There is a fatal objection to the appellants’ right of appeal in this case, which appears upon the papers on ■ the part of the respondents when taken in connection with the transcript of the proceedings as returned by the surrogate. And as this must necessarily defeat them ultimately, unless it can be remedied by an amendment of the appeal itself as well as the appeal bond, it appears to be useless to excuse their default in neglecting to file their petition of appeal and to procure the transcript in due time. The appeal in this case is by the husbands of two of the daughters of the testator, in their own names only as appellants, and not by them and their wives in the right of the latter. Whether the husband of an heir at law or distributee can in any case appeal in his own name, and without joining his wife in such appeal, is a question not necessary to be considered here. It is very clear that he cannot appeal from a decision of the circuit judge, in his own right, upon an affirmance of the sentence or decree of the surrogate, where the appeal from the latter to the circuit judge was only in the right of the wife as one of the next of kin of the testator. Here the appeal to the circuit judge, as appears by the notice of such appeal filed with the surrogate and returned with the transcript, was by the next of kin only_ And if the husbands are to be considered as parties to that appeal, they were only such parties in right of their wives as two of the next of kin of the testator. Their wives therefore should have been joined with them as appellants in this court, in order to represent the same interest here. If the appeal to the circuit judge had been in the proper form, by naming the parties who appealed instead of describing them as the next of kin merely, by *53which the infant was improperly made a party to the appeal, by her attorney instead of her guardian, this difficulty would probably not have occurred.

I have not examined the question whether the present appeal could be amended, by making the wives the appellants with their husbands, after the time limited by law for appealing had expired.

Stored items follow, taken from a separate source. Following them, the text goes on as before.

/-- A core without its running tile: passes, staging entries, operations and window of that tile are gone (R154). A
task that was to pre-empt it becomes the next task. A pass that is stopped part-way adds nothing to the format counters for the
rows it had fed (R96, log 73). -/
def endRunning (c : Core) : Core :=
  match c.tile with
  | none => c
  | some t =>
    { c with tile := none, passes := c.passes.filter (·.suspended), staging := c.staging.filter (·.suspended),
             asyncs := c.asyncs.filter (·.suspended), acc := clearWindow t.accBase t.task.slots c.acc,
             undo := [], asked := false, given := c.given.or c.preempt, preempt := none }

/-- A core without its suspended tile (R531). A task that had not yet taken its place becomes the next task. -/
def endSuspended (c : Core) : Core :=
  match c.shadow with
  | none => c
  | some t =>
    { c with shadow := none, passes := c.passes.filter (fun p => !p.suspended),
             staging := c.staging.filter (fun e => !e.suspended), asyncs := c.asyncs.filter (fun a => !a.suspended),
             acc := clearWindow t.accBase t.task.slots c.acc,
             given := if c.tile.isNone then c.given.or c.preempt else c.given,
             preempt := if c.tile.isNone then none else c.preempt }

/-- First slot and count of the slots that ACC_INV clears: the running tile's window, else all but a suspended tile's (R123, R131). -/
def invWindow (c : Core) : Nat × Nat :=
  match c.tile, c.shadow with
  | some t, _ => (t.accBase, t.task.slots)
  | none, some t => (t.task.slots, 64 - t.task.slots)
  | none, none => (0, 64)

/-- Clear the valid bits of one array's slots that ACC_INV names (R131). -/
def invSlots (c : Core) (a : Nat) : Core :=
  let w := invWindow c
  { c with acc := mapKeep (fun k _ =>
      !(decide (k / 2048 = a) && decide (w.1 ≤ k / 32 % 64) && decide (k / 32 % 64 < w.1 + w.2))) c.acc }

/-- Address of element j of an indexed operation, or none where R176 makes it a failure. -/
def elemAddr (fab : Bool) (base : Dword) (size j : Nat) : Option Nat :=
  let v := base.toNat + j * size
  let al := min size 64
  if fab then
    if v ≥ 2 ^ 60 ∨ v % al ≠ 0 then none else some v
  else if v + size > bulkEnd ∨ v % al ≠ 0 then none else some v

/-- Index j of an index list in the operand cache (R144). -/
def indexAt (c : Core) (idx : Nat) (idx64 : Bool) (j : Nat) : Nat :=
  if idx64 then ocNat c (idx + 8 * j) 8 else ocNat c (idx + 4 * j) 4

/-- Addresses of the elements of an indexed operation, in index order. -/
def elemAddrs (c : Core) (fab : Bool) (base : Dword) (idx count size : Nat) (idx64 : Bool) : List (Option Nat) :=
  (List.range count).map (fun j => elemAddr fab base size (indexAt c idx idx64 j))

/-- Requests of a GATHER after merging: consecutive elements of one 64-byte unit, at most 16 to a request (R177). -/
def gatherRequests (size : Nat) (addrs : List Nat) : Nat :=
  if size > 64 then addrs.length * (size / 64)
  else (addrs.foldl (fun (a : Nat × Option Nat × Nat) x =>
    if a.2.1 = some (x / 64) ∧ a.2.2 < 16 then (a.1, a.2.1, a.2.2 + 1) else (a.1 + 1, some (x / 64), 1)) (0, none, 0)).1

/-- Whether a list holds no element twice. -/
def allDistinct : List Nat → Bool
  | [] => true
  | a :: r => !(r.contains a) && allDistinct r

/-- Insert by a key. -/
def insertByKey (key : Nat → Nat) (x : Nat) : List Nat → List Nat
  | [] => [x]
  | y :: r => if key x ≤ key y then x :: y :: r else y :: insertByKey key x r

/-- Positions 0 to n - 1 in an order that the manual leaves open: sorted by free keys. -/
def freeOrder (seed n : Nat) : List Nat :=
  (List.range n).foldl (fun l i => insertByKey (fun j => (Config.freeWord (seed + j)).toNat) i l) []
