-- ==== Sys2Proof/Machine/GroupOps.lean ====
section
/-!
DEFINITION. Shared operations of the group (10_collectives.md): the group manager's routes and updates (R288, R290,
R293, R295), joins (R291), and what an update does when its bell rings.
-/

namespace Sys2Proof.Machine

/-! ### Routes of the group manager (R288) -/

/-- Reports of a module, as the group manager knows them. -/
abbrev Reports := SMap (List (BitVec 32))

/-- Port reports of a module. -/
def reportsFor (r : Reports) (m : Nat) : List (BitVec 32) := mapGet (fun _ => ([] : List (BitVec 32))) m r

/-- Partner of a module's port when the port is ACTIVE. -/
def reportPeer (w : BitVec 32) : Option Nat :=
  if w.getLsbD 8 && decide (w.toNat / 2 ^ 16 ≠ 0) then some (w.toNat / 2 ^ 16) else none

/-- Parent of each module in a tree that grows from the root, level by level, lowest identifier first. -/
def growTree (r : Reports) : Nat → List (Nat × Nat) → List (Nat × Nat)
  | 0, t => t
  | n + 1, t =>
    let next := (r.map (·.1)).filterMap (fun m =>
      if t.any (fun e => e.1 == m) then none else
      (t.find? (fun e => (reportsFor r e.1).any (fun w => reportPeer w == some m)
        && (reportsFor r m).any (fun w => reportPeer w == some e.1))).map (fun e => (m, e.1)))
    if next.isEmpty then t else growTree r n (t ++ next)

/-- The tree of routes rooted at the group manager. -/
def routeTree (r : Reports) (root : Nat) : List (Nat × Nat) := growTree r r.length [(root, root)]

/-- Modules from one up to the root. -/
def treePath (t : List (Nat × Nat)) (root : Nat) : Nat → Nat → List Nat
  | 0, m => [m]
  | n + 1, m =>
    if m = root then [m] else
    match t.find? (fun e => e.1 == m) with
    | some e => m :: treePath t root n e.2
    | none => [m]

/-- Next module from `m` toward `d` along the tree: down where `m` lies above `d`, else up. -/
def treeNext (t : List (Nat × Nat)) (root m d : Nat) : Option Nat :=
  let path := treePath t root t.length d
  match path.findIdx? (· == m) with
  | some 0 => none
  | some i => path[i - 1]?
  | none => if m = root then none else (t.find? (fun e => e.1 == m)).map (·.2)

/-- The route entry of module `m` for destination `d`: the lowest-numbered port to the next module, no alternate. -/
def routeFor (r : Reports) (t : List (Nat × Nat)) (root m d : Nat) : BitVec 16 :=
  if !(t.any (fun e => e.1 == d)) then 0 else
  match treeNext t root m d with
  | none => 0
  | some x => match (reportsFor r m).findIdx? (fun w => reportPeer w == some x) with
    | some p => BitVec.ofNat 16 (p + 256)
    | none => 0

/-- Route entries of module `m` that differ between two sets of reports, or all that are valid. -/
def routeDelta (old new : Reports) (root m : Nat) (full : Bool) : List (BitVec 16 × BitVec 16) :=
  let t0 := routeTree old root
  let t1 := routeTree new root
  (new.map (·.1)).filterMap (fun d =>
    if d = m then none else
    let e := routeFor new t1 root m d
    if full then (if e = 0 then none else some (BitVec.ofNat 16 d, e))
    else if e = routeFor old t0 root m d then none else some (BitVec.ofNat 16 d, e))

/-! ### Updates (R293, R295) -/

/-- The epoch after another: 0xFFFF is followed by 1 (R290). -/
def nextEpoch (e : BitVec 16) : BitVec 16 := if e = 0xFFFF then 1 else e + 1

/-- A table after an update. -/
def applyEntries (m : SMap (BitVec 32)) (u : MemberUpd) : SMap (BitVec 32) :=
  u.entries.foldl (fun m e => mapSet (fun _ => (0 : BitVec 32)) e.1 e.2 m) (if u.full then [] else m)

/-- The table as it stands after every update under way. -/
def plannedMembers (s : State) : SMap (BitVec 32) := s.net.updates.foldl applyEntries s.net.members

/-- The epoch after every update under way. -/
def plannedEpoch (s : State) : BitVec 16 := (s.net.updates.getLast?.map (·.epoch)).getD (epochNow s)

/-- The bytes of an update (R295). -/
def updateBytes (u : MemberUpd) : List Byte :=
  let raw := leBytes 2 u.epoch.toNat ++ leBytes 2 (if u.full then 1 else 0) ++ leBytes 4 u.entries.length
    ++ leBytes 4 u.routes.length ++ leBytes 4 0 ++ leBytes 8 u.bell
    ++ (u.entries.map (fun e => leBytes 4 e.1 ++ leBytes 4 e.2.toNat)).flatten
    ++ (u.routes.map (fun e => leBytes 2 e.1.toNat ++ leBytes 2 e.2.toNat)).flatten
  raw ++ List.replicate ((16 - raw.length % 16) % 16) 0

/-- Send an update to a member, in packets of at most 4 KiB. -/
def sendUpdate (s : State) (dst : BitVec 16) (u : MemberUpd) : State :=
  let b := updateBytes u
  ((pieces 4096 (b.length / 4096 + 1) b).zipIdx).foldl (fun s p =>
    sendControl s dst kMemberUpdate 0 (4096 * p.2) b.length p.1) s

/-- Entries of a whole table. -/
def wholeTable (s : State) (m : SMap (BitVec 32)) : List (Nat × BitVec 32) := (listedRanks s m).map (fun r => (r, entryIn s m r))

/-- The reports of the group with this module's own. -/
def ownReports (s : State) (r : Reports) : Reports := mapSet (fun _ => ([] : List (BitVec 32))) (moduleId s).toNat (portReports s) r

/-! ### The group frequency (R426 to R428) -/

/-- The frequency code in force, or the scheduled one. -/
def freqTarget (s : State) : Nat :=
  match s.power.pend with
  | some p => p.code
  | none => fld s 4 fPowerFGroup

/-- Dies that are awake. -/
def awakeDies (s : State) : List Nat := (List.range 4).filter (dieAwake s)

/-- Keep a FREQ_SET until its bell: when the code rises, the rails of the awake dies slew first (R427). -/
def keepFreq (s : State) (p : FreqSet) : State :=
  let rise := decide (fld s 4 fPowerFGroup < p.code)
  setFlag { s with power := { s.power with pend := some p, slewing := if rise then awakeDies s else [], set := true } } 4 stPowerFreqPending true

/-- A FREQ_SET of the group manager to members, taken by itself as well (R426, R428). -/
def sendFreq (s : State) (code bell : Nat) (dsts : List (BitVec 16)) : State :=
  let seq := s.power.seqOut + 1
  let s := keepFreq { s with power := { s.power with seqOut := seq, holdSince := none } } ⟨code, bell, seq⟩
  dsts.foldl (fun s m => sendControl s m kPower seq bell (3 + 256 * code) []) s

/-- The group manager sends a change: a new epoch, the changed entries, the changed routes, a bell at least EPOCH_LEAD
ahead; a module that joins receives the whole table (R288, R293; log 31). -/
def issueUpdate (s : State) (entries : List (Nat × BitVec 32)) (reports : Reports) (joiner : Option (BitVec 16)) : State :=
  let old := s.net.reportsOf
  let new := ownReports s reports
  let root := (moduleId s).toNat
  let lead := now s + fld s 0x31 fMembershipEpochLead
  let bell := s.net.updates.foldl (fun b u => max b u.bell) lead
  let epoch := nextEpoch (plannedEpoch s)
  let own : MemberUpd := ⟨epoch, bell, false, entries, routeDelta old new root root false⟩
  let table := applyEntries (plannedMembers s) own
  let s := setNet s { s.net with updates := s.net.updates ++ [own], reportsOf := new, reportsDirty := false }
  let s := (otherMembers s table).foldl (fun s m =>
    if joiner = some m then sendUpdate s m ⟨epoch, bell, true, wholeTable s table, routeDelta old new root m.toNat true⟩
    else sendUpdate s m { own with routes := routeDelta old new root m.toNat false }) s
  if s.power.set then sendFreq s (freqTarget s) bell (otherMembers s table) else s

/-- The whole table and routes for a member that lost step (R293). -/
def answerSync (s : State) (m : BitVec 16) : State :=
  let bell := s.net.updates.foldl (fun b u => max b u.bell) (now s + fld s 0x31 fMembershipEpochLead)
  sendUpdate s m ⟨plannedEpoch s, bell, true, wholeTable s (plannedMembers s),
    routeDelta s.net.reportsOf s.net.reportsOf (moduleId s).toNat m.toNat true⟩

/-- Read an assembled update; none where it breaks R295: its length is that of its entries, padded with zero to 16 bytes. -/
def readUpdate (b : List Byte) : Option MemberUpd :=
  let n (off k : Nat) : Nat := leNat ((b.drop off).take k)
  let nm := n 4 4
  let nr := n 8 4
  let used := 24 + 8 * nm + 4 * nr
  if b.length ≠ (used + 15) / 16 * 16 ∨ (b.drop used).any (· != 0) ∨ n 2 1 > 1 ∨ n 3 1 ≠ 0 ∨ n 12 4 ≠ 0 ∨ n 0 2 = 0 then none else
  let es := (List.range nm).map (fun i => (n (24 + 8 * i) 4, BitVec.ofNat 32 (n (28 + 8 * i) 4)))
  let rs := (List.range nr).map (fun i => (BitVec.ofNat 16 (n (24 + 8 * nm + 4 * i) 2), BitVec.ofNat 16 (n (26 + 8 * nm + 4 * i) 2)))
  if es.all (fun e => decide (e.1 < 16640) && decide (e.2.toNat < 2 ^ 19) && decide (entryState e.2 ≤ 4))
      && rs.all (fun r => decide (r.2.toNat < 1024)) then
    some ⟨BitVec.ofNat 16 (n 0 2), n 16 8, decide (n 2 1 = 1), es, rs⟩
  else none

/-- Set a route entry in all four tables (R286). -/
def setRoute (s : State) (dst e : BitVec 16) : State :=
  setNet s { s.net with routes := mapSet (fun _ => (0 : BitVec 16)) dst.toNat e s.net.routes }

/-! ### Heartbeats (R292) -/

/-- HB_INTERVAL in ticks. -/
def hbTicks (s : State) : Nat := fld s 0x31 fMembershipHbInterval * 1000
/-- HB_MISS intervals in ticks. -/
def hbLimit (s : State) : Nat := fld s 0x31 fMembershipHbMiss * hbTicks s

/-! ### Joins (R291) -/

/-- The strap role of R488: 0 standalone, 1 member, 2 group manager, 3 standby member. -/
def strapRole (s : State) : Nat := fld s 1 fStrapsRole

/-- Former rank as JOIN_REQ carries it: 0xFFFF when none; a member's rank is never 0 (R278, R295, R388). -/
def formerRank (s : State) : Nat :=
  if fld s 0x31 fMembershipRank = 0 then 0xFFFF else fld s 0x31 fMembershipRank

/-- A result of a join: JOIN_RESP with the epoch in force, its code and rank (R291, R295). -/
def sendJoinResp (s : State) (dst : BitVec 16) (code rank : Nat) : State :=
  sendControl s dst kJoinResp 0 (epochNow s).toNat (code + rank * 2 ^ 16) []

/-- First rank of a range that no entry holds. -/
def freeRank (m : SMap (BitVec 32)) (lo n : Nat) : Option Nat := ((List.range n).map (lo + ·)).find? (fun r => !(mapHas r m))

end Sys2Proof.Machine
end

I have, however, looked into the merits of the case so far as to satisfy me that the decisions of the surrogate and of the circuit judge were probably right; so that if the appeal is amendable, it would be a useless expense to the parties to make an application to the court for that purpose. It appears from the evidence that the making of this will was probably the deliberate act of a stubborn headstrong old man, rather than the coerced act of a termagant wife. And the fact that he could not persuade one of his sons-in-law' to turn anti-mason, together with the interference of the friends of his children in his domestic concerns, probably had more effect in inducing him to disinherit those who were the natural objects of his bounty, than any real fear of the broom-stick; with the application of which it appears his wife sometimes threatened him.

The motion of the executors to dismiss the appeal must therefore be granted. But as the notice of this motion was irregular as to some of the applicants, it must be without costs to either party.